Climbing the Leaderbord

Alice is playing an arcade game and wants to climb to the top of the leaderboard and wants to track her ranking. The game uses Dense Ranking, so its leaderboard works like this:

  • The player with the highest score is ranked number 1 on the leaderboard.
  • Players who have equal scores receive the same ranking number, and the next player(s) receive the immediately following ranking number.

For example, the four players on the leaderboard have high scores of 100, 90, 90, and 80. Those players will have ranks 1, 2, 2, and 3, respectively.

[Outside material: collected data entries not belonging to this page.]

/-- A call to the supervisor not yet answered (R216). -/
structure Call where
  lr : BitVec 512
  core : Nat
  ctxId : Nat
  ring : Nat
  /-- Task of the caller: a reply reaches only the task that called. -/
  task : Nat
  /-- Window accesses that perform before the record is posted. -/
  after : List Nat
  /-- The record is posted: its SLOT stands. -/
  posted : Bool
deriving DecidableEq, Repr

/-- The fault queue of one die's supervisor (R328, R329): the last `size` records in order. -/
structure FaultQueue where
  seq : Nat := 0
  recs : List (BitVec 512) := []
  /-- Records that the queue holds; firmware sizes it (R329; log entry 55). -/
  size : Nat := 1024
deriving DecidableEq, Repr

/-- The stud book (R333 to R335). -/
structure StudBook where
  /-- Buffered records, oldest first; at most 1,024. -/
  buffer : List (BitVec 256) := []
  /-- The ring in the device memory of the system function, on the way to the log (R334). -/
  ring : List (BitVec 256) := []
  /-- Records not buffered, by source number. -/
  missed : Tab Nat := []
  /-- Records of the open page. -/
  page : List (BitVec 256) := []
  /-- Closed pages: 127 records and the chain word. -/
  closed : List (List (BitVec 256) × BitVec 256) := []
  chain : BitVec 256 := 0
  /-- Signed chain heads (R335). -/
  signed : List (BitVec 256 × List (BitVec 8)) := []
  /-- One-time-key counter on flash (R323). -/
  lms : Nat := 0
  /-- The next write of that counter to flash fails (R323). -/
  keyBad : Bool := false
deriving DecidableEq, Repr

/-- A flash log (R86): first page's physical address, size in pages, write pointer, which counts good pages, and the pages marked bad (R374). -/
structure FlashLog where
  base : Nat := 0
  pages : Nat := 0
  ptr : Nat := 0
  bad : List Nat := []
deriving DecidableEq, Repr

/-- Data, accept or slot return of a remote ring on its way within the package (R77, R261). -/
inductive RingMsg where
  /-- A slot sent from a producer end to the consumer end (f, link): its bytes, the sending core, context and command. -/
  | data (f link : Nat) (bytes : List (BitVec 8)) (c k cmd : Nat)
  /-- The consumer accepted a send of the producer end (f, link). -/
  | accept (f link : Nat)
  /-- A slot return to the producer end (f, link), from command `cmd` of a consumer core and context; it leaves once the reads of the slot with this absolute index of ring `q` have completed (R140). -/
  | ret (f link : Nat) (c k q idx cmd : Nat)
deriving DecidableEq, Repr

/-- A remote-ring entry (function × 65536 + entry) bound to a ring of a context of a task (R318). -/
structure Bound where
  key : Nat
  core : Nat
  ctxId : Nat
  task : Nat
  ring : Nat
deriving DecidableEq, Repr

/-- A pending revocation (R80). -/
structure Revoke where
  func : Nat
  tag : Nat
deriving DecidableEq, Repr

/-- A program of the program store: its function, the virtual address at which it is pinned, and its range list: the ranges that it touches, in the order of its uses, each by first virtual page and pages (R88, R119). -/
structure Staged where
  f : Nat
  va : Nat
  ranges : List (Nat × Nat) := []
deriving DecidableEq, Repr

/-- A page freed by the whole, and what its scrub frees in turn: codebook slot or stitched version slot (R55, R100). -/
structure Linked where
  pages : List Nat
  /-- Physical address of a directory or version slot and its length, zeroed when the pages have joined the free list. -/
  slot : Nat
  len : Nat
deriving DecidableEq, Repr

/-- The hub die and everything shared by the package. -/
structure Hub where
  /-- Address-range table (R81). -/
  ranges : Tab (BitVec 256) := []
  /-- Page descriptors by page frame number (R83). -/
  pages : Tab (BitVec 64) := []
  free : List Nat := []
  /-- Lines pending scrub (R371). -/
  scrubLines : List Nat := []
  /-- Pages of a function reset that join the free list when quiescence passes the epoch (R336). -/
  resetPages : List (Nat × Nat) := []
  withdrawn : List Nat := []
  /-- Pages that have held a poisoned line (R373). -/
  oncePoisoned : List Nat := []
  linked : List Linked := []
  /-- SHARE references not yet taken by a SPLICE, by the page that holds the piece, in the reserve zone too (R88, R101). -/
  prepared : Tab Nat := []
  epoch : Nat := 0
  /-- Poisoned 64-byte lines of device memory, and lines with an uncorrectable error that no read has met yet (R373). -/
  poison : List Nat := []
  badLines : List Nat := []
  /-- Physical addresses of the stitched heads that have had a publication (R97). -/
  heads : List Nat := []
  /-- The page that holds the second copy of a step-window page, plus one, by page frame; and stamps and masks of both copies by line of the first (R116). -/
  copies : Tab Nat := []
  stamp0 : Tab (BitVec 24) := []
  stamp1 : Tab (BitVec 24) := []
  /-- Function configuration blocks (Table 19-1). -/
  funcs : Tab (BitVec 1024) := []
  counters : Tab (BitVec 16) := []
  /-- SEQ of each function's fault queue (R329). -/
  fqSeq : Tab Nat := []
  /-- By function, the records of the last TICK of its fault queue, newest first: later records of that tick take their place among them (R330). The mark says that the record is lost, and the supervisor has the one in its place (R398). -/
  fqRecent : Tab (List (BitVec 512 × Bool)) := []
  /-- Step counters of barrier groups, by (function × 64 + group) × 8 + level (R110). -/
  bgSteps : Tab (BitVec 64) := []
  /-- Tasks of a barrier group that have completed (R109), and broken groups (R387), by function × 64 + group. -/
  bgDone : Tab Nat := []
  /-- Arrivals of other packages' tasks at the level-5 barriers of a group (R111, R321), by function × 64 + group. -/
  bgPeers : Tab Nat := []
  bgBroken : List Nat := []
  queues : Tab Queue := []
  inbox : List Inbound := []
  /-- Replay windows of the host's queue windows (R315). -/
  hostRecs : List HostRec := []
  tasks : List TaskSt := []
  graphs : List Graph := []
  /-- Deficits of DISPATCH by function × 4 + priority, and the last served function and queue (R124). -/
  deficit : Tab Nat := []
  lastFunc : Tab Nat := []
  lastQueue : Tab Nat := []
  saved : List Saved := []
  clusterSaves : List ClusterSave := []
  calls : List Call := []
  supFaults : Tab FaultQueue := []
  studBook : StudBook := {}
  logs : Tab FlashLog := []
  /-- Remote-ring entries bound to contexts (R318). -/
  bound : List Bound := []
  ringMsgs : List RingMsg := []
  revokes : List Revoke := []
  /-- Pages in the reserve zone, by function and virtual page; their bytes stand in memory beyond every page frame (R88, log entry 56). -/
  reserve : List (Nat × Nat) := []
  /-- Tick alignment (R320, R390). -/
  package : BitVec 12 := 0
  aligned : Bool := false
  lastFlit : BitVec 64 := 0
  inRange : Nat := 0
  lastSent : BitVec 64 := 0
  /-- Tick of the last correction, plus one (R320). -/
  steerAt : Nat := 0
  /-- Flits sent: port, package, tick and level-5 step counters by function × 64 + group (R320). -/
  flits : List (Nat × BitVec 12 × BitVec 64 × List (Nat × BitVec 64)) := []
  /-- The groups, by function × 64 + group, whose level-5 step counter has differed from another package's and has not been rewritten since (R320, R390). -/
  step5Bad : List Nat := []
  /-- The next tick is withheld, to steer toward a root that is behind (R320). -/
  slow : Bool := false
  /-- Rows throttled: bank, row and tick of the throttle (R372). -/
  rows : List (Nat × Nat × BitVec 64) := []
  portsDown : List Nat := []
  cxlDown : Bool := false
  /-- Mapping tags, by function, that have been revoked since that link went down (R375). -/
  cxlRevoked : List (Nat × Nat) := []
  /-- Status word of the management window (R337). -/
  status : BitVec 64 := 0
  /-- The steps of bring-up that are complete (Table 19-3). -/
  bringUp : Nat := 0
  /-- The step of bring-up that will fail in its place, with the cause of its report; what fails is not the model's to say, so a package reset names it (R324). -/
  bringFail : Option (Nat × Nat) := none
  reports : List (List (BitVec 8)) := []
  /-- Staged programs (R88, R119). -/
  staged : List Staged := []
  nextTask : Nat := 1
deriving DecidableEq, Repr

/-- What timing and the outside world bring next (log entry 1). -/
inductive Move where
  /-- The core issues the next bundle of its running context. -/
  | run (c : Nat)
  /-- A step of the part. -/
  | event (i : Instr)
  /-- One core cycle passes. -/
  | clock
  /-- A corrected error (R332): source, kind, location and syndrome. -/
  | correct (src : BitVec 16) (kind : BitVec 8) (loc syn : BitVec 64)
  /-- An uncorrected error in a line of device memory (R373). -/
  | poisonLine (line : Nat)
  /-- An uncorrected error in a 16-byte word of a core's private scratchpad or shared part (R373). -/
  | poisonWord (c : Nat) (shared : Bool) (word : Nat)
  /-- An uncorrected error in a tile or accumulator (R376). -/
  | poisonTile (c : Nat) (acc : Bool) (r : Nat)
  /-- The next write of the one-time-key counter to flash fails (R323). -/
  | keyWriteFail
  /-- A page of a flash log, by function × 16 + log and its number within the log, is bad: it fails when it is appended (R374). -/
  | flashBad (key page : Nat)
  /-- A task of another package arrives at the level-5 barrier of a group, by function × 64 + group (R321). -/
  | peerArrive (key : Nat)
  /-- The check of an on-chip or die-to-die flit of the access of a command fails uncorrected (R331, R373). -/
  | flitError (c id : Nat)
  /-- The home agent on another package refuses the access of an RMW (R365). -/
  | homeRefuses (c id : Nat)
  /-- Request `n` of the page walk or instruction fetch that a context waits for fails: its flits (CODE 0x0005 of CLASS 0x09, R331), or, where `cxl` holds, for want of an answer of a CXL device (CODE 0x0004, R375). -/
  | fetchFails (c k n : Nat) (cxl : Bool)
  /-- The consumer end on another package that a send names is not valid, not bound or not paired (R392). -/
  | farRefuses (c id : Nat)
deriving DecidableEq, Repr

/-- The whole package. The running context of the core in focus stands in `ctx` and that core in `core`; the others are parked. -/
structure State where
  coreId : Nat
  ctxId : Nat
  ctx : Context
  core : Core
  cores : Tab Core
  cycle : Nat
  /-- Nineteenths of a tick since the last one; a cycle adds about ten (R8, R215; log entry 4). -/
  phase : Nat
  tick : BitVec 64
  /-- Moves that timing and the outside world bring next; the model's own field (log entry 1). -/
  agenda : List Move
  /-- Counter for identities and free values; the model's own field (log entry 5). -/
  fresh : Nat
  /-- Device, CXL, flash and host memory by physical address (R78, R81). -/
  mem : Memory
  hub : Hub
deriving DecidableEq, Repr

If Alice's scores are 70, 80 and 105, her rankings after each game are 4th, 3rd and 1st.

Function Description

Complete the climbingLeaderboard function in the editor below. It should return an integer array where each element \$res[j]\$ represents Alice's rank after the \$j^{th}\$ game.

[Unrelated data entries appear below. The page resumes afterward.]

-- ==== Sys2Proof/Machine/Matrix.lean ====
section
/-! DEFINITION. The M slot and the matrix engine (13_matrix, R277 to R293; R32 to R35; R59 to R64). -/

namespace Sys2Proof.Machine

/-- Clear bit `r`. -/
def clrBit {n : Nat} (b : BitVec n) (r : Nat) : BitVec n := b &&& ~~~((1 : BitVec n) <<< r)

/-! ## Operands as matrices (R281, R284) -/

/-- Byte `i` of a tile's image. -/
def tileByte (k : Core) (t i : Nat) : Byte := tget 0 k.tile (t * 65536 + i)

/-- A number of `n` bytes in a tile's image. -/
def tileNat (k : Core) (t i n : Nat) : Nat := ofLeBytes ((List.range n).map fun j => tileByte k t (i + j))

/-- The stored index of X[i][j]. -/
def storedIndex (w : BitVec 64) (i j : Nat) : Nat := if shTr w then j * shRows w + i else i * shCols w + j

/-- The exact value of X[i][j] with the scale of its own block; `l` is the scale tile plus one, or 0. -/
def tileVal (k : Core) (t : Nat) (w : BitVec 64) (l i j : Nat) : Val :=
  let x := storedIndex w i j
  let v := elemVal (shFmt w) (tileNat k t (x * shZ w) (shZ w))
  if l = 0 then v else scaled (tileNat k (l - 1) (x / 32) 1) v

/-- The key of an accumulator element. -/
def accKey (a r c : Nat) : Nat := (a * 256 + r) * 256 + c

/-- The FP32 code of an accumulator element. -/
def accAt (k : Core) (key : Nat) : Nat := (tget 0 k.acc key).toNat

/-- The key of result element (m, n) of a result of `rows` rows and `cols` columns at base `a` (R281). -/
def resultKey (a rows cols m n : Nat) : Nat :=
  if 256 < rows ∨ 256 < cols then accKey (a + 2 * (m / 256) + n / 256) (m % 256) (n % 256) else accKey a m n

/-- A value for each result element of an entry. -/
def eachResult (e : MEntry) (f : Nat → Nat → Nat → Nat) : List (Nat × BitVec 32) :=
  (List.range e.m).flatMap fun m => (List.range e.n).map fun n =>
    let key := resultKey e.acc e.m e.n m n
    (key, .ofNat 32 (f m n key))

/-- The cells of 4-byte codes from a byte key. -/
def codeCells (base : Nat) (l : List Nat) : List (Nat × Byte) := Memory.cellsOf base (l.flatMap fun x => leBytes x 4)

/-! ## The segment adder (R33, R34) -/

/-- floor(log2 |p|) of a non-zero finite product. -/
def productExp : Val → Option Int
  | .fin _ m e => if m = 0 then none else some ((Nat.log2 m : Int) + e)
  | _ => none

/-- A finite product cut toward zero to a multiple of 2^g, as that multiple. -/
def truncTo (g : Int) : Val → Int
  | .fin s m e =>
    let x : Int := if g ≤ e then (m <<< (e - g).toNat : Nat) else (m >>> (g - e).toNat : Nat)
    if s then -x else x
  | _ => 0

/-- SEGMENT: the accumulator's code after the exact products `ps` of one segment, with window width `w` (R33). -/
def segment (acc : Nat) (ps : List Val) (w : Nat) : Nat :=
  let cn := FFmt.f32.canonNaN
  let infs := ps.filter fun p => !p.isNaN && !p.isFin
  if (val32 acc).isNaN ∨ ps.any Val.isNaN ∨ (infs.any Val.isNeg ∧ infs.any fun p => !p.isNeg) then cn
  else match infs with
    | p :: _ => rne32 ((val32 acc).add p)
    | [] => match ps.filterMap productExp with
      | [] => acc
      | e :: t =>
        let g := t.foldl max e - w + 1
        let s := (ps.map (truncTo g)).sum
        if s = 0 then acc else rne32 ((val32 acc).add (.fin (decide (s < 0)) s.natAbs g))

/-- The exact sum of terms, rounded once (R59, R61). -/
def sumRound : List Val → Nat
  | [] => 0
  | p :: t => rne32 (t.foldl Val.add p)

/-! ## AdamW (R292, R293) -/

/-- The exact power v^t. -/
def Val.pow : Val → Nat → Val
  | .nan, _ => .nan
  | .inf s, t => .inf (s && t % 2 == 1)
  | .fin s m e, t => .fin (s && t % 2 == 1) (m ^ t) (e * t)

/-- The hyperparameters of Table 13-3, in order LR, B1, C1, B2, C2, EPS, WD. DESIGN CHOICE: where the image of tH is shorter than 32 bytes, they are bytes 0 to 31 of the tile all the same; R292 checks no shape of tH (log entry 87). -/
def hyper (k : Core) (t i : Nat) : Val := val32 (tileNat k t (4 * i) 4)

/-- The record and the master that MOPT writes for record `r` and gradient code `g`; `h` gives the hyperparameters. -/
def adamw (h : Nat → Val) (r g : Nat) : Nat × Nat :=
  let master := val32 (bits r 31 0)
  if bits r 120 120 = 1 then (r, bits r 31 0)
  else
    let gv := val32 g
    let t := min (bits r 119 96 + 1) 0xFFFFFF
    let m := rne32 (((h 1).mul (val32 (bits r 63 32))).add ((h 2).mul gv))
    let v := rne32 (((h 3).mul (val32 (bits r 95 64))).add (((h 4).mul gv).mul gv))
    let one : Val := .fin false 1 0
    let bc1 := rv32 (one.sub ((h 1).pow t))
    let bc2 := rv32 (one.sub ((h 3).pow t))
    let mh := val32 (div32 (val32 m) bc1)
    let vh := val32 (div32 (val32 v) bc2)
    let den := rv32 ((rv32 (sqrtVal vh)).add (h 5))
    let u := val32 (div32 mh den)
    let u := if bits r 121 121 = 1 then u else rv32 (u.add ((h 6).mul master))
    let w := rne32 (master.sub ((h 0).mul u))
    (w + place m 32 32 + place v 64 32 + place t 96 24 + (r >>> 120) <<< 120, w)

/-! ## Peaks (R290, R144) -/

/-- The largest magnitude of the codes that are not NaN, as a code. -/
def maxMag (l : List Nat) : Nat := l.foldl (fun m c => let x := c % 2 ^ 31; if m < x ∧ x ≤ 0x7F800000 then x else m) 0

/-- Drains at the head of the order contribute while their magnitudes are known. -/
def Peak.flushFrom (p : Peak) : List (Nat × Option (BitVec 32)) → Peak
  | [] => { p with pend := [] }
  | (_, some x) :: t =>
    let n := if p.now.toNat < x.toNat then x else p.now
    ({ p with now := n, hist := p.hist ++ [n] } : Peak).flushFrom t
  | l => { p with pend := l }

/-- Contribute what can be contributed. -/
def Peak.flush (p : Peak) : Peak := p.flushFrom p.pend

/-- A drain of accumulator `a` is issued; an MRD knows its magnitude at once. -/
def Core.drain (k : Core) (a id : Nat) (x : Option (BitVec 32)) : Core :=
  let p := tget {} k.peaks a
  { k with peaks := tput k.peaks a ({ p with pend := p.pend ++ [(id, x)] } : Peak).flush }

/-- A queued drain has read its data. -/
def Core.drained (k : Core) (a id : Nat) (x : BitVec 32) : Core :=
  let p := tget {} k.peaks a
  { k with peaks := tput k.peaks a ({ p with pend := p.pend.map fun d => if d.1 = id then (id, some x) else d } : Peak).flush }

climbingLeaderboard has the following parameter(s):

  • scores: an array of integers that represent leaderboard scores
  • alice: an array of integers that represent Alice's scores

Input Format

The first line contains an integer \$n\$, the number of players on the leaderboard. The next line contains \$n\$ space-separated integers \$scores[i]\$, the leaderboard scores in decreasing order. The next line contains an integer, \$m\$, denoting the number games Alice plays. The last line contains \$m\$ space-separated integers \$alice[j]\$, the game scores.

Constraints

  • \$1 \le n \le 2 \times 10^5\$
  • \$1 \le m \le 2 \times 10^5\$
  • \$0 \le scores[i] \le 10^9\$ for \$0 \le i \lt n\$
  • \$0 \le alice[j] \le 10^9\$ for \$0 \le j \lt m\$
  • The existing leaderboard, \$scores\$, is in descending order.
  • Alice's scores, \$alice\$, are in ascending order.

Subtask

For 60% of the maximum score:

  • \$1 \le n \le 200\$
  • \$1 \le m \le 200\$

Output Format

Print \$m\$ integers. The \$j^{th}\$ integer should indicate Alice's rank after playing the \$j^{th}\$ game.

From Climbing the Leaderboard on HackerRank.com.

My code

The code simply starts with climbingLeaderboard method below which delete all similar values in the scores array, after that it start with Alice score and using binary search it return the correct position.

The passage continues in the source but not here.